Problem to solve:
Word for word, transcribe the data below.

════════════════════

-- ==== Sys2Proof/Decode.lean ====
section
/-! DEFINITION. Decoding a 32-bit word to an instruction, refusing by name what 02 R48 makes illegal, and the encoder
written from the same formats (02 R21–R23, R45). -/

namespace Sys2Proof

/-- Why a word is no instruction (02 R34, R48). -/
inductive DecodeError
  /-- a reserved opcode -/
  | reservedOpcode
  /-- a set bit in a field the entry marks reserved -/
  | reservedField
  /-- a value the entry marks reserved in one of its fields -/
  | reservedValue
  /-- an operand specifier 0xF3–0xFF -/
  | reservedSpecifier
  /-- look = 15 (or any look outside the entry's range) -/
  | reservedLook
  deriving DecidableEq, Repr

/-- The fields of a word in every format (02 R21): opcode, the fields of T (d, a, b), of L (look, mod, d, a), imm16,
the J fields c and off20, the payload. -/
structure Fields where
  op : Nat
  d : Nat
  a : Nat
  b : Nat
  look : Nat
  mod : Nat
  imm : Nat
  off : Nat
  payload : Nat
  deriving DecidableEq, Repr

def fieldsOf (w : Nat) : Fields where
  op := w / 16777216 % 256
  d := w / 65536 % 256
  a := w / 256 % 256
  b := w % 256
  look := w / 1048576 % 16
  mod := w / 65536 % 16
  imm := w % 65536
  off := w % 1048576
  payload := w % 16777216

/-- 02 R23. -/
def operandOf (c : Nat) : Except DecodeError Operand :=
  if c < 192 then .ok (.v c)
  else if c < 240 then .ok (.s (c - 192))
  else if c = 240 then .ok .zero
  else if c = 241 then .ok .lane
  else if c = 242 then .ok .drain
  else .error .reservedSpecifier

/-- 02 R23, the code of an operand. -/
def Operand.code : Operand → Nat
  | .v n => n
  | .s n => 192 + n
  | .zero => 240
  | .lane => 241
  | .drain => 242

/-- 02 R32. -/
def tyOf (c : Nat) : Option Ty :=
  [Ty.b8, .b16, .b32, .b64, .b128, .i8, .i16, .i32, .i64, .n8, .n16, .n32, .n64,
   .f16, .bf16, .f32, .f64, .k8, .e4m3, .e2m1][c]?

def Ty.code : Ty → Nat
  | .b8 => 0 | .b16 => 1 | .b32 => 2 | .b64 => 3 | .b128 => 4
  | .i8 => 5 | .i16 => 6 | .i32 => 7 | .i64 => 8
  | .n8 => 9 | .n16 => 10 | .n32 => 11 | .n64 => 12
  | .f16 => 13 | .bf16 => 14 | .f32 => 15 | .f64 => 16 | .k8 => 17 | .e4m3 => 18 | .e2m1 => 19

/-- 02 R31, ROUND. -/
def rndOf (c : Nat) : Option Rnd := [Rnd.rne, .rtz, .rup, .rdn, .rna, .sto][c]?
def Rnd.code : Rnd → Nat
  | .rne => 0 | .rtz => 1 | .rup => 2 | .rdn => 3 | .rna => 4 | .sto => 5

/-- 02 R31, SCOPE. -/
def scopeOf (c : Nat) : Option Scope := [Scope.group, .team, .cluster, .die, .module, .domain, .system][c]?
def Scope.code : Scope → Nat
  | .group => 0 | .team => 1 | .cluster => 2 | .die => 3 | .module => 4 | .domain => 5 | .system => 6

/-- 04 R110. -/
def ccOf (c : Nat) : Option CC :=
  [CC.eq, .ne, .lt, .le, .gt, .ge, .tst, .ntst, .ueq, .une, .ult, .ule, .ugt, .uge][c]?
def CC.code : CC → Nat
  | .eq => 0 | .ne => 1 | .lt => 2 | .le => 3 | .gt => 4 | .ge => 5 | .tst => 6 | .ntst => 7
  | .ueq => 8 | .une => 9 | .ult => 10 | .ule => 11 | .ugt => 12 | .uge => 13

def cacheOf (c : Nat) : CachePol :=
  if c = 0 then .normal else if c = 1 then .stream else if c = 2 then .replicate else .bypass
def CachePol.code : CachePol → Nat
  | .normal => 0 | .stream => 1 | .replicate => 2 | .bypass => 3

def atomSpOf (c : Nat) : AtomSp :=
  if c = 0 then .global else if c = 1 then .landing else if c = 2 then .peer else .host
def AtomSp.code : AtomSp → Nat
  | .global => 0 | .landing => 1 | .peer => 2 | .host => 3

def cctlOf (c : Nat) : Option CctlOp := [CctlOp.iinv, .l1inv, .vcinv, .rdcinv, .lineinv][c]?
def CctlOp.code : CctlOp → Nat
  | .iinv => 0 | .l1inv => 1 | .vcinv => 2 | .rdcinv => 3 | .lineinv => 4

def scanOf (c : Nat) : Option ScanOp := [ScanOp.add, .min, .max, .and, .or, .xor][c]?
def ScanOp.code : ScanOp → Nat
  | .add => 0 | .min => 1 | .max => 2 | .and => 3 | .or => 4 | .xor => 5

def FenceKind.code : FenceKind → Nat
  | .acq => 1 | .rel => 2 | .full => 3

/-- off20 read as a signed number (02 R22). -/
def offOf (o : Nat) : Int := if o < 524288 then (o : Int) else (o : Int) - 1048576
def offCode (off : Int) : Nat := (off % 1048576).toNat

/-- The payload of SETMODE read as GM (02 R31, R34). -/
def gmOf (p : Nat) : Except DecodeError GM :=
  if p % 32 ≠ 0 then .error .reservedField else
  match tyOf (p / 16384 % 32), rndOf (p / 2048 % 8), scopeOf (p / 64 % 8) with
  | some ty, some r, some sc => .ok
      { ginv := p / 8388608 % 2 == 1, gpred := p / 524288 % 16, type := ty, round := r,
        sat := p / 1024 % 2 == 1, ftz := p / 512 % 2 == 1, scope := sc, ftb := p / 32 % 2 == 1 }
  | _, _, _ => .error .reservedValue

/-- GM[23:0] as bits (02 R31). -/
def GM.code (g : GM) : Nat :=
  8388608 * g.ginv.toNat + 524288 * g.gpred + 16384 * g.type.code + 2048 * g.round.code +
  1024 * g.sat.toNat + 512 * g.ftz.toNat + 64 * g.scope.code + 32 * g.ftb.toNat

════════════════════

Task result:
-- ==== Sys2Proof/Decode.lean ====
section
/-! DEFINITION. Decoding a 32-bit word to an instruction, refusing by name what 02 R48 makes illegal, and the encoder
written from the same formats (02 R21–R23, R45). -/

namespace Sys2Proof

/-- Why a word is no instruction (02 R34, R48). -/
inductive DecodeError
  /-- a reserved opcode -/
  | reservedOpcode
  /-- a set bit in a field the entry marks reserved -/
  | reservedField
  /-- a value the entry marks reserved in one of its fields -/
  | reservedValue
  /-- an operand specifier 0xF3–0xFF -/
  | reservedSpecifier
  /-- look = 15 (or any look outside the entry's range) -/
  | reservedLook
  deriving DecidableEq, Repr

/-- The fields of a word in every format (02 R21): opcode, the fields of T (d, a, b), of L (look, mod, d, a), imm16,
the J fields c and off20, the payload. -/
structure Fields where
  op : Nat
  d : Nat
  a : Nat
  b : Nat
  look : Nat
  mod : Nat
  imm : Nat
  off : Nat
  payload : Nat
  deriving DecidableEq, Repr

def fieldsOf (w : Nat) : Fields where
  op := w / 16777216 % 256
  d := w / 65536 % 256
  a := w / 256 % 256
  b := w % 256
  look := w / 1048576 % 16
  mod := w / 65536 % 16
  imm := w % 65536
  off := w % 1048576
  payload := w % 16777216

/-- 02 R23. -/
def operandOf (c : Nat) : Except DecodeError Operand :=
  if c < 192 then .ok (.v c)
  else if c < 240 then .ok (.s (c - 192))
  else if c = 240 then .ok .zero
  else if c = 241 then .ok .lane
  else if c = 242 then .ok .drain
  else .error .reservedSpecifier

/-- 02 R23, the code of an operand. -/
def Operand.code : Operand → Nat
  | .v n => n
  | .s n => 192 + n
  | .zero => 240
  | .lane => 241
  | .drain => 242

/-- 02 R32. -/
def tyOf (c : Nat) : Option Ty :=
  [Ty.b8, .b16, .b32, .b64, .b128, .i8, .i16, .i32, .i64, .n8, .n16, .n32, .n64,
   .f16, .bf16, .f32, .f64, .k8, .e4m3, .e2m1][c]?

def Ty.code : Ty → Nat
  | .b8 => 0 | .b16 => 1 | .b32 => 2 | .b64 => 3 | .b128 => 4
  | .i8 => 5 | .i16 => 6 | .i32 => 7 | .i64 => 8
  | .n8 => 9 | .n16 => 10 | .n32 => 11 | .n64 => 12
  | .f16 => 13 | .bf16 => 14 | .f32 => 15 | .f64 => 16 | .k8 => 17 | .e4m3 => 18 | .e2m1 => 19

/-- 02 R31, ROUND. -/
def rndOf (c : Nat) : Option Rnd := [Rnd.rne, .rtz, .rup, .rdn, .rna, .sto][c]?
def Rnd.code : Rnd → Nat
  | .rne => 0 | .rtz => 1 | .rup => 2 | .rdn => 3 | .rna => 4 | .sto => 5

/-- 02 R31, SCOPE. -/
def scopeOf (c : Nat) : Option Scope := [Scope.group, .team, .cluster, .die, .module, .domain, .system][c]?
def Scope.code : Scope → Nat
  | .group => 0 | .team => 1 | .cluster => 2 | .die => 3 | .module => 4 | .domain => 5 | .system => 6

/-- 04 R110. -/
def ccOf (c : Nat) : Option CC :=
  [CC.eq, .ne, .lt, .le, .gt, .ge, .tst, .ntst, .ueq, .une, .ult, .ule, .ugt, .uge][c]?
def CC.code : CC → Nat
  | .eq => 0 | .ne => 1 | .lt => 2 | .le => 3 | .gt => 4 | .ge => 5 | .tst => 6 | .ntst => 7
  | .ueq => 8 | .une => 9 | .ult => 10 | .ule => 11 | .ugt => 12 | .uge => 13

def cacheOf (c : Nat) : CachePol :=
  if c = 0 then .normal else if c = 1 then .stream else if c = 2 then .replicate else .bypass
def CachePol.code : CachePol → Nat
  | .normal => 0 | .stream => 1 | .replicate => 2 | .bypass => 3

def atomSpOf (c : Nat) : AtomSp :=
  if c = 0 then .global else if c = 1 then .landing else if c = 2 then .peer else .host
def AtomSp.code : AtomSp → Nat
  | .global => 0 | .landing => 1 | .peer => 2 | .host => 3

def cctlOf (c : Nat) : Option CctlOp := [CctlOp.iinv, .l1inv, .vcinv, .rdcinv, .lineinv][c]?
def CctlOp.code : CctlOp → Nat
  | .iinv => 0 | .l1inv => 1 | .vcinv => 2 | .rdcinv => 3 | .lineinv => 4

def scanOf (c : Nat) : Option ScanOp := [ScanOp.add, .min, .max, .and, .or, .xor][c]?
def ScanOp.code : ScanOp → Nat
  | .add => 0 | .min => 1 | .max => 2 | .and => 3 | .or => 4 | .xor => 5

def FenceKind.code : FenceKind → Nat
  | .acq => 1 | .rel => 2 | .full => 3

/-- off20 read as a signed number (02 R22). -/
def offOf (o : Nat) : Int := if o < 524288 then (o : Int) else (o : Int) - 1048576
def offCode (off : Int) : Nat := (off % 1048576).toNat

/-- The payload of SETMODE read as GM (02 R31, R34). -/
def gmOf (p : Nat) : Except DecodeError GM :=
  if p % 32 ≠ 0 then .error .reservedField else
  match tyOf (p / 16384 % 32), rndOf (p / 2048 % 8), scopeOf (p / 64 % 8) with
  | some ty, some r, some sc => .ok
      { ginv := p / 8388608 % 2 == 1, gpred := p / 524288 % 16, type := ty, round := r,
        sat := p / 1024 % 2 == 1, ftz := p / 512 % 2 == 1, scope := sc, ftb := p / 32 % 2 == 1 }
  | _, _, _ => .error .reservedValue

/-- GM[23:0] as bits (02 R31). -/
def GM.code (g : GM) : Nat :=
  8388608 * g.ginv.toNat + 524288 * g.gpred + 16384 * g.type.code + 2048 * g.round.code +
  1024 * g.sat.toNat + 512 * g.ftz.toNat + 64 * g.scope.code + 32 * g.ftb.toNat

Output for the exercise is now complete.